Re: Filesystem corrupts after power failure



Markvr wrote:
Aragorn wrote:
On Thursday 31 August 2006 16:32, Markvr stood up and addressed the masses
in /comp.os.linux.misc/ as follows...:

I've seen several linux boxes get their file system corrupted after a
sudden power failure. Usually the partitions and the data is still
there, but for whatever reason it won't mount and boot correctly and
I've had to end up rebuilding the box from scratch which is a pain in
the arse as they aren't always on site.

This is normal because the kernel keeps certain file handlers open during
normal operation. An unexpected shutdown due to a sudden loss of power
will therefore not synchronize the buffers with the disk and will not close
all files.

I'm not a linux expert, but it seems that sometimes the GRUB gets
stuffed, or the partitions lose their labels or whatever so they won't
mount properly.

GRUB requires a filesystem to read from, as opposed to LILO, which reads a
binary logical block address to find its second stage loader and the
kernels. Therefore, if the filesystem is corrupted, GRUB is clueless.

Linux seems to handle power failures far more poorly than Win 2K /XP as
I've know very few Windows boxes corrupt this much after a power failure.

That's because Windows already corrupts itself during normal operation. It
takes a power loss to obtain the same effect in GNU/Linux.

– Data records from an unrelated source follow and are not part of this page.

-- ==== Sys2Proof/Machine/Access.lean ====
section
/-!
DEFINITION. What an instruction does while it executes, and every memory access: the checks in their order, protection, translation,
caches, the windows, other devices, the waybill's recording (06 R157-R183, 07 R198, 08 R214-R216, 14 R322-R330).
-/
namespace Sys2Proof.Machine

/-- Why an instruction does not complete now: it raises a fault; the memory refuses it with a fault, and what the depots and caches have
done stands (06 R174, R178, R187); or it waits in a changed state and is executed again. -/
inductive Stop where
  | fault (f : FaultInfo)
  | failed (f : FaultInfo) (s : State)
  | wait (s : State)

/-- What stands of a state in which a memory refused an instruction: the agent's own registers are as before it (06 R174). -/
def rolledBack (s s1 : State) : State := putAgent { s1 with cur := s.cur } s.cur (getAgent s s.cur)

/-- An instruction's execution: a state and a value, or a stop. A fault leaves the state before the instruction (06 R174). -/
abbrev Exec (α : Type) := StateT State (Except Stop) α

def faultInfo (code sub kind : Nat) (addr : Word) (entry : Nat) : FaultInfo :=
  { code := BitVec.ofNat 8 code, sub := BitVec.ofNat 16 sub, kind := BitVec.ofNat 8 kind, addr := addr, entry := BitVec.ofNat 64 entry }

/-- Fault(code, …) of R11. -/
def raise {α : Type} (code sub : Nat) (kind : Nat := 0) (addr : Word := 0) (entry : Nat := 0) : Exec α :=
  fun _ => .error (.fault (faultInfo code sub kind addr entry))

/-- WaitUntil of R11: the instruction is executed again from the state given. -/
def waitIn {α : Type} (s : State) : Exec α := fun _ => .error (.wait s)
/-- Waits in the present state. -/
def stall {α : Type} : Exec α := fun s => .error (.wait s)

def update (f : State → State) : Exec Unit := fun s => .ok ((), f s)

/-- The registers of the issuing agent. -/
def self : Exec Strand := fun s => .ok (me s, s)
def setSelf (f : Strand → Strand) : Exec Unit := update (fun s => modMe s f)
def theAgent : Exec Agent := fun s => .ok (s.cur, s)
def theState : Exec State := fun s => .ok (s, s)

def getX (r : BitVec 5) : Exec Word := fun s => .ok (readX (me s) r, s)
def setX (r : BitVec 5) (v : Word) : Exec Unit := setSelf (fun t => writeX t r v)
def getV (r : BitVec 5) : Exec Vec := fun s => .ok (readV (me s) r, s)
def setV (r : BitVec 5) (v : Vec) : Exec Unit := setSelf (fun t => writeV t r v)
def getM (r : BitVec 3) : Exec Word := fun s => .ok (readM (me s) r, s)
def setM (r : BitVec 3) (v : Word) : Exec Unit := setSelf (fun t => writeM t r v)

/-- A depot's service inside an instruction: a refusal raises its fault, a snoop makes the agent wait. -/
def served {α : Type} (kind : Nat) (addr : Word) (f : State → Served α) : Exec α := fun s =>
  match f s with
  | .ok a s1 => .ok (a, s1)
  | .bad code sub s1 => .error (.failed (faultInfo code sub kind addr 0) s1)
  | .busy s1 => .error (.wait s1)

/-! ## Kinds of access -/

/-- A kind of access: the message's kind (06 R172), the rights it needs (06 R161: RD 1, W 2, X 4, A 8), and what it may reach: a
scalar of the plain widths reaches the control windows and the peer window (06 R414, 02 R57); a form that is refused there; the
vector-spill region as well as the scratchpad; an acquire (06 R182). -/
structure Kind where
  kind : Nat
  need : Nat
  plain : Bool := true
  vector : Bool := false
  acq : Bool := false
  deriving DecidableEq, Repr

def kLoad : Kind := { kind := 0, need := 1 }
def kStore : Kind := { kind := 1, need := 2 }
def kAmo : Kind := { kind := 2, need := 11, plain := false }
def kVload : Kind := { kind := 4, need := 1, vector := true }
def kVstore : Kind := { kind := 5, need := 2, vector := true }
def kGather : Kind := { kind := 6, need := 1, plain := false }
def kScatter : Kind := { kind := 6, need := 2, plain := false }
def kWait : Kind := { kind := 0, need := 1, plain := false, acq := true }
def kFlag : Kind := { kind := 2, need := 9, plain := false }

/-- Where an access goes. -/
inductive Target where
  | pool (off : Nat)
  | ostler (off : Nat)
  | peer (bus : Nat)
  | direct (pa : Nat)
  | global (rights : Nat)
  deriving DecidableEq, Repr

/-! ## Protection (06 R161, R162) -/

/-- The context's grant-list place: physical base and entries (06 R160). -/
def grantList (s : State) (ctx : BitVec 32) : Nat × Nat := ((getCtx s ctx).glBase * 4096, (getCtx s ctx).glCount)

/-- A grant-list entry as a lookaside entry; `none` when it is invalid or breaks its layout (06 R161). -/
def grantEntry (pdom : BitVec 16) (w0 w1 : Nat) : Option PlbEntry :=
  if w0.testBit 63 && bits w0 62 57 = 0 && bits w0 15 0 = 0 && bits w1 31 5 = 0 && !(bits w1 63 32 = 0) then
    some { base := bits w0 56 16 * 65536, size := bits w1 63 32 * 65536, rights := BitVec.ofNat 5 w1, pdom := pdom }
  else none

def covers (e : PlbEntry) (va n : Nat) : Bool := decide (e.base ≤ va) && decide (va + n ≤ e.base + e.size)

/-- Searches a grant list from entry `i` upward, over `count` entries, for the first valid one that covers the access. -/
def searchGrants (s : State) (pdom : BitVec 16) (base i count va n : Nat) : Served (Option PlbEntry) :=
  match count with
  | 0 => .ok none s
  | k + 1 =>
    match tableRead s (base + 16 * i) 16 with
    | .bad c b s1 => .bad c b s1
    | .busy s1 => .busy s1
    | .ok bs s1 =>
      match grantEntry pdom (fieldAt bs 0 8) (fieldAt bs 8 8) with
      | some e => if covers e va n then .ok (some e) s1 else searchGrants s1 pdom base (i + 1) k va n
      | none => searchGrants s1 pdom base (i + 1) k va n
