/-- mand. -/
def execMand (d a b : BitVec 5) (s : State) : Out := maskBinary d a b (· &&& ·) s
/-- mor. -/
def execMor (d a b : BitVec 5) (s : State) : Out := maskBinary d a b (· ||| ·) s
/-- mxor. -/
def execMxor (d a b : BitVec 5) (s : State) : Out := maskBinary d a b (· ^^^ ·) s
/-- mandn. -/
def execMandn (d a b : BitVec 5) (s : State) : Out := maskBinary d a b (fun x y => x &&& ~~~y) s
/-- mnot. -/
def execMnot (d a : BitVec 5) (s : State) : Out :=
  issue (maskForm [d, a] []) (do
    let x ← getM (mreg a)
    setM (mreg d) (~~~x)) s
/-- mset mD, xA. -/
def execMset (d a : BitVec 5) (s : State) : Out :=
  issue (maskForm [d] [a]) (do
    let x ← getX a
    setM (mreg d) x) s
/-- mget xD, mA. -/
def execMget (d a : BitVec 5) (s : State) : Out :=
  issue (maskForm [a] [d]) (do
    let x ← getM (mreg a)
    setX d x) s
/-- mpopc xD, mA. -/
def execMpopc (d a : BitVec 5) (s : State) : Out :=
  issue (maskForm [a] [d]) (do
    let x ← getM (mreg a)
    setX d (BitVec.ofNat 64 (popN 64 x.toNat))) s
/-- mfirst xD, mA: 64 if there is no one bit. -/
def execMfirst (d a : BitVec 5) (s : State) : Out :=
  issue (maskForm [a] [d]) (do
    let x ← getM (mreg a)
    setX d (BitVec.ofNat 64 (ctzN 64 x.toNat))) s
/-- mfirstn mD, xA. -/
def execMfirstn (d a : BitVec 5) (s : State) : Out :=
  issue (maskForm [d] [a]) (do
    let x ← getX a
    setM (mreg d) (BitVec.ofNat 64 (2 ^ min x.toNat 64 - 1))) s

end Sys2Proof.Machine
end

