-- ==== Sys2Proof/Machine/Matrix.lean ====
section
/-!
DEFINITION. The matrix engine: panels, accumulators, its command queue, the arithmetic of its steps, and MSEND (15 R349-R361,
09 R239-R244, 04 R117, R118).
-/
namespace Sys2Proof.Machine

/-! ## Panels and accumulator names -/

def panelIn (t : Tile) (p : Nat) : Bool := decide (t.panBase ≤ p) && decide (p < t.panBase + t.panCnt)

/-- Pool offset of byte `b` of row `r` of a panel (05 R150). -/
def panelAt (t : Tile) (p r b : Nat) : Nat := (p - t.panBase) * 32768 + 512 * r + b

/-- A strand's accumulator name. -/
def nameOf (s : State) (strand n : Nat) : Option AccName := (s.strands.get {} strand).a.toList.getD n none

def setName (s : State) (strand n : Nat) (x : Option AccName) : State :=
  if s.strands.has strand then modAgent s (.strand strand) (fun t => { t with a := t.a.mapIdx (fun i y => if i = n then x else y) }) else s

/-- The name that a command uses: its own where its strand's activation has ended, else its strand's (05 R136). -/
def nameFor (s : State) (cmd : MatrixCmd) (n : Nat) : Option AccName :=
  match cmd.own.find? (fun a => a.1 == n) with
  | some a => some a.2
  | none => nameOf s cmd.strand n

/-- A command's name changes its status. One of its own is read by nobody any more. -/
def setNameFor (s : State) (cmd : MatrixCmd) (n : Nat) (x : AccName) : State :=
  if cmd.own.any (fun a => a.1 == n) then s else setName s cmd.strand n (some x)

/-- Place in accumulator memory of a byte of a name (05 R151). -/
def accAt (n : AccName) (off : Nat) : Nat := 2048 * n.banks.getD (off / 2048) 0 + off % 2048

def accSize (n : AccName) : Nat := if n.fp64 then 32768 else 16384
def accFmt (n : AccName) : Fmt := if n.fp64 then fp64 else fp32
def accWidth (n : AccName) : Nat := if n.fp64 then 8 else 4

/-- One element of a name: a datum of its format. -/
def accGet (t : Tile) (n : AccName) (i j : Nat) : Nat := ofBytes (memRead t.acc (accAt n ((64 * i + j) * accWidth n)) (accWidth n))

/-- Elements of a name written, row by row. -/
def accPut (t : Tile) (n : AccName) (vs : List (Nat × Nat × Nat)) : Tile :=
  { t with acc := vs.foldl (fun m e => memWrite m (accAt n ((64 * e.1 + e.2.1) * accWidth n)) (leBytes (accWidth n) e.2.2)) t.acc }

/-- Every element +0. -/
def accClear (t : Tile) (n : AccName) : Tile :=
  { t with
    acc := n.banks.foldl (fun m b => memClear m (2048 * b) 2048) t.acc
    accBad := n.banks.foldl (fun l b => wordsLeft l (2048 * b) 2048) t.accBad }

/-- No word of a name's banks has an uncorrectable error. -/
def accSound (t : Tile) (n : AccName) : Bool := n.banks.all (fun b => !wordsHit t.accBad (2048 * b) 2048)

def kstepOf (n : AccName) : Nat := bits n.status.toNat 15 12
def withKstep (n : AccName) (k : Nat) : AccName := { n with status := BitVec.ofNat 16 (setBits n.status.toNat 15 12 k) }
def orStatus (n : AccName) (fl : Nat) : AccName := { n with status := n.status ||| BitVec.ofNat 16 fl }

/-! ## Exact arithmetic of the engine (09 R239-R244) -/

/-- Exponent of the unit in which every finite datum of a format is an integer. -/
def exactUnit (f : Fmt) : Int := f.emin - f.fbits

/-- A finite datum in that unit; `none` for a NaN or an infinity. -/
def exactInt (f : Fmt) (b : Nat) : Option Int :=
  match fdecode f b with
  | .fin n m e => some (scaled n m e (exactUnit f))
  | _ => none

/-- The format of A in each form: BF16, or FP16, or FP64 (09 R239). -/
def formA (form : Nat) : Fmt := if form = 1 then fp16 else if form = 5 then fp64 else bf16
/-- Panels that A spans. -/
def formPanels (form : Nat) : Nat := if form = 2 then 2 else if form = 3 then 4 else if form = 4 then 8 else 1
/-- Elements per K step. -/
def formStep (form : Nat) : Nat := if form = 2 then 64 else if form = 3 then 128 else if form = 4 then 256 else if form = 5 then 8 else 32
/-- Exponent of the unit of B's elements. -/
def formUnitB (form : Nat) : Int := if form = 2 ∨ form = 3 then -6 else if form = 4 then 0 else exactUnit (formA form)

/-- A[i][k]. -/
def elemA (t : Tile) (form pa i k : Nat) : Nat :=
  let w := (formA form).width / 8
  let per := 512 / w
  ofBytes (memRead t.pool (panelAt t (pa + k / per) i (k % per * w)) w)

/-- The bits of B[k][j], in row j of its panel (09 R233). -/
def elemB (t : Tile) (form pb j k : Nat) : Nat :=
  if form = 2 then (memGet t.pool (panelAt t pb j k)).toNat
  else if form = 3 then (memGet t.pool (panelAt t pb j (k / 2))).toNat / 16 ^ (k % 2) % 16
  else if form = 4 then (memGet t.pool (panelAt t pb j (k / 4))).toNat / 4 ^ (k % 4) % 4
  else
    let w := (formA form).width / 8
    ofBytes (memRead t.pool (panelAt t pb j (k * w)) w)

/-- B's element in its unit; `none` when it is special. -/
def exactB (form b : Nat) : Option Int :=
  if form = 2 then some (ps8 b) else if form = 3 then some (ps4 b) else if form = 4 then some (tern b) else exactInt (formA form) b

/-- The status bits of a result: SP 16, TR 8, NV 4, OF 2, NX 1 (09 R242), from the flags of a rounding. -/
def statusOf (fl : Nat) : Nat := (if fl.testBit 4 then 4 else 0) + (if fl.testBit 2 then 2 else 0) + (if fl.testBit 0 then 1 else 0)

/-- −0 becomes +0 (09 R240). -/
def plusZero (f : Fmt) (b : Nat) : Nat := if b = zeroBits f true then 0 else b

/-- C + S rounded once: the new element and status bits (09 R240). `unit` is the exponent of S. -/
def addExact (f : Fmt) (c : Nat) (sum unit : Int) : Nat × Nat :=
  match fdecode f c with
  | .nan _ => (canonNan f, 0)
  | .inf _ => (c, 0)
  | .fin n m e =>
    let e0 := min e unit
    let r := froundInt f 0 (scaled n m e e0 + sum * 2 ^ (unit - e0).toNat) e0 false
    (plusZero f r.1, statusOf r.2)

/-- An element that the detector flagged (09 R241). -/
def flaggedElement (f : Fmt) : Nat × Nat := (canonNan f, 20)

def allRows : List Nat := List.range 64

/-- Rows, or columns, flagged by the detector in step `st`. -/
def flagRows (get : Nat → Nat → Option Int) (st e : Nat) (old : List Nat) : List Nat :=
  allRows.filter (fun i => decide (i ∈ old) || (numbersFrom (st * e) e).any (fun k => (get i k).isNone))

I've tried using the sync option in fstab but it slows the box down too
much (a simple file copy goes from 7sec to 1min23sec).

That all depends on what file you are trying to copy, and how your system is
laid out. A good server administrator also splits off several of the UNIX
directory structure onto separate partitions and has several of those
mounted read-only during normal operation.

We tend to use software raid if that has issues with power failures?

Possibly more so than a non-RAID set-up.

At the moment we're using ext3, is there a more reliable filesystem that
will handle power failures better?

No sufficiently advanced filesystem is intended to cope with power outages,
but I think /ext3/ may still be the most reliable in that respect. SGI's
XFS is also a very good filesystem on account of power outage risks, but
XFS caches aggressively and only commits the data to the physical disk at
the last moment to provide for the highest possible speed and efficiency.
Therefore a power failure will make XFS lose all your most recent - and
often not so recent; this depends on the kernel and XFS driver version -
data.

Would using "sync" for the /boot and / partitions stop it from
corrupting the tables?

It is always advised to use /sync/ on the root filesystem for safety
reasons. As */boot,* */usr* and */opt* should be mounted read-only during
normal operation, /sync/ is irrelevant there, but may be preferred
over /async/ whenever those filesystems do need being written to.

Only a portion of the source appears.